Luego, nuevamente, la voz de su madre inquieta.
-¡Diga!
Aquí Porter.
-¿No
me oyes, mamá? Soy yo, Dick.
-¿Dick?-estalló
la voz femenina-.Tu...
-Escucha,
mamá, no te preocupes-trató de tranquilizarla el herido-.
He tenido un pequeño accidente, pero no es nada serio, te lo aseguro.

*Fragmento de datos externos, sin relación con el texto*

/-- Whether a data descriptor has taken its last action, and with what code and DETAIL. -/
def dataEnd (s : State) (c : Nat) (x : Stream) : Option (Nat × Nat) :=
  let drained := x.tiles.all tileDrained
  match x.st with
  | .started =>
    if x.last && drained && (!waitsAcks x || writesAcked s c) then
      some (if x.retries = 0 then (cOK, 0) else (cRETRIED, x.trans))
    else none
  | .ending code d =>
    if code = cWORLD then (if descLines s c then none else some (code, d))
    else if drained && (!waitsAcks x || writesAcked s c) then some (code, d) else none
  | _ => none

/-- The outcome of a channel's stream that is due for completion. One that ends with an error waits for its acknowledgements where one
that succeeds would (R57, R166). -/
def endOf (s : State) (c : Nat) (x : Stream) : Option (Nat × Nat) :=
  match x.st with
  | .done code d => if waitsAcks x && !writesAcked s c then none else some (code, d)
  | _ => if isData x.desc then dataEnd s c x else none

/-- Slots of one side that are done in order, and how many were taken. -/
def doneRun : List (Nat × Bool) → Nat × List (Nat × Bool)
  | (_, true) :: t => let r := doneRun t; (r.1 + 1, r.2)
  | l => (0, l)

/-- Mark an ordinal done. -/
def markDone (l : List (Nat × Bool)) (j : Nat) : List (Nat × Bool) := l.map fun e => if e.1 = j then (e.1, true) else e

/-- Apply an operation `n` times. -/
def iter {α : Type} (f : α → α) : Nat → α → α
  | 0, x => x
  | n + 1, x => iter f n (f x)

/-- One side of a bound run completes (R166): its slot is done and the ring advances over the done slots, or FAULT is set and
the slot stays reserved. A ring disabled or faulted meanwhile takes no operation (R158), nor does one that the channel's world may no
longer use (R325). Of such a ring R166 would set FAULT at a run that ends in error, and R322 lets nothing change: nothing does (DESIGN
CHOICE, log 25). -/
def boundSide (s : State) (c addr : Nat) (slot : Option (Nat × Nat × Nat)) (prod ok : Bool) : State :=
  match slot with
  | none => s
  | some (r, j, _) =>
    let y := ring s r
    if hubWorldBad s c (ringSecure s r) then s
    else if !ok then raise (ringFault s r) 0x0B r c 0x3A
    else if !y.en || y.fault then refuse s addr 11 0x3A
    else if prod then
      let d := doneRun (markDone y.resP j)
      setRing s r (iter ringProduce d.1 { y with resP := d.2, issP := max y.issP (j + 1) })
    else
      let d := doneRun (markDone y.resC j)
      setRing s r (iter ringRelease d.1 { y with resC := d.2, issC := max y.issC (j + 1) })

/-- A bound run completes. -/
def boundDone (s : State) (c : Nat) (x : Stream) (ok : Bool) : State :=
  boundSide (boundSide s c x.addr x.slotP true ok) c x.addr x.slotC false ok

/-- Whether the completion ring is full. -/
def cqIsFull (x : Chan) : Bool := (x.tail.toNat + 1) % 2 ^ x.log2n == x.cqHead.toNat % 2 ^ x.log2n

Dentro de media hora, como máximo, estaré en casa.
Entonces
llegó el alarido, un alarido agudísimo. Oyóse luego un ruido sordo, y Richard Porter notó cómo el
receptor, abandonado en la otra parte, rodaba sobre el pavimento. Sintiose
sobrecogido por el terror. Se precipitó fuera, corrió en busca de un taxi y
dijo al conductor que lo llevara a su casa. Le abrió una guapa muchacha, que
tendría unos veintiocho años y que le preguntó, sorprendida, sin saludarlo:
-¿Qué
desea?
-Pues
entrar en mi casa, señorita.
-¿En
su casa?
-Exactamente.
Soy Richard Porter, si no le parece a usted mal. ¿Dónde está mi madre?
-¿Es
usted el que ha telefoneado hace poco?
-Sí,
yo mismo…
La
muchacha furiosa, se lanzó contra él, gritando:
-¿Y
tiene usted el valor de presentarse aquí? ¡Es usted un delincuente, un
monstruo! ¡Márchese antes de que llame a la policía!
Desde
el interior, un hombre se asomó al pasillo.
-¿Qué
ocurre?
-¡Tio
Bill!-exclamó el herido-. Al fin alguien me explicará…
-¿Qué
desea?-preguntó el hombre, petrificado-.¿Quién es usted?
Sólo
entonces comprendió Richard Porter que se hallaba frente a una persona
terriblemente envejecida respecto a la imagen que de ella conservaba en su
mente. Su tono se hizo implorante:
-Soy
Dick, tu sobrino, el hijo de tu hermana.
El
viejo lo miró duramente:
-Mi
sobrino Richard, o Dick- Respondió-, murió en una isla del Pacífico, el 6 de
Junio de 1942.
Richard
Porter perdió el conocimiento.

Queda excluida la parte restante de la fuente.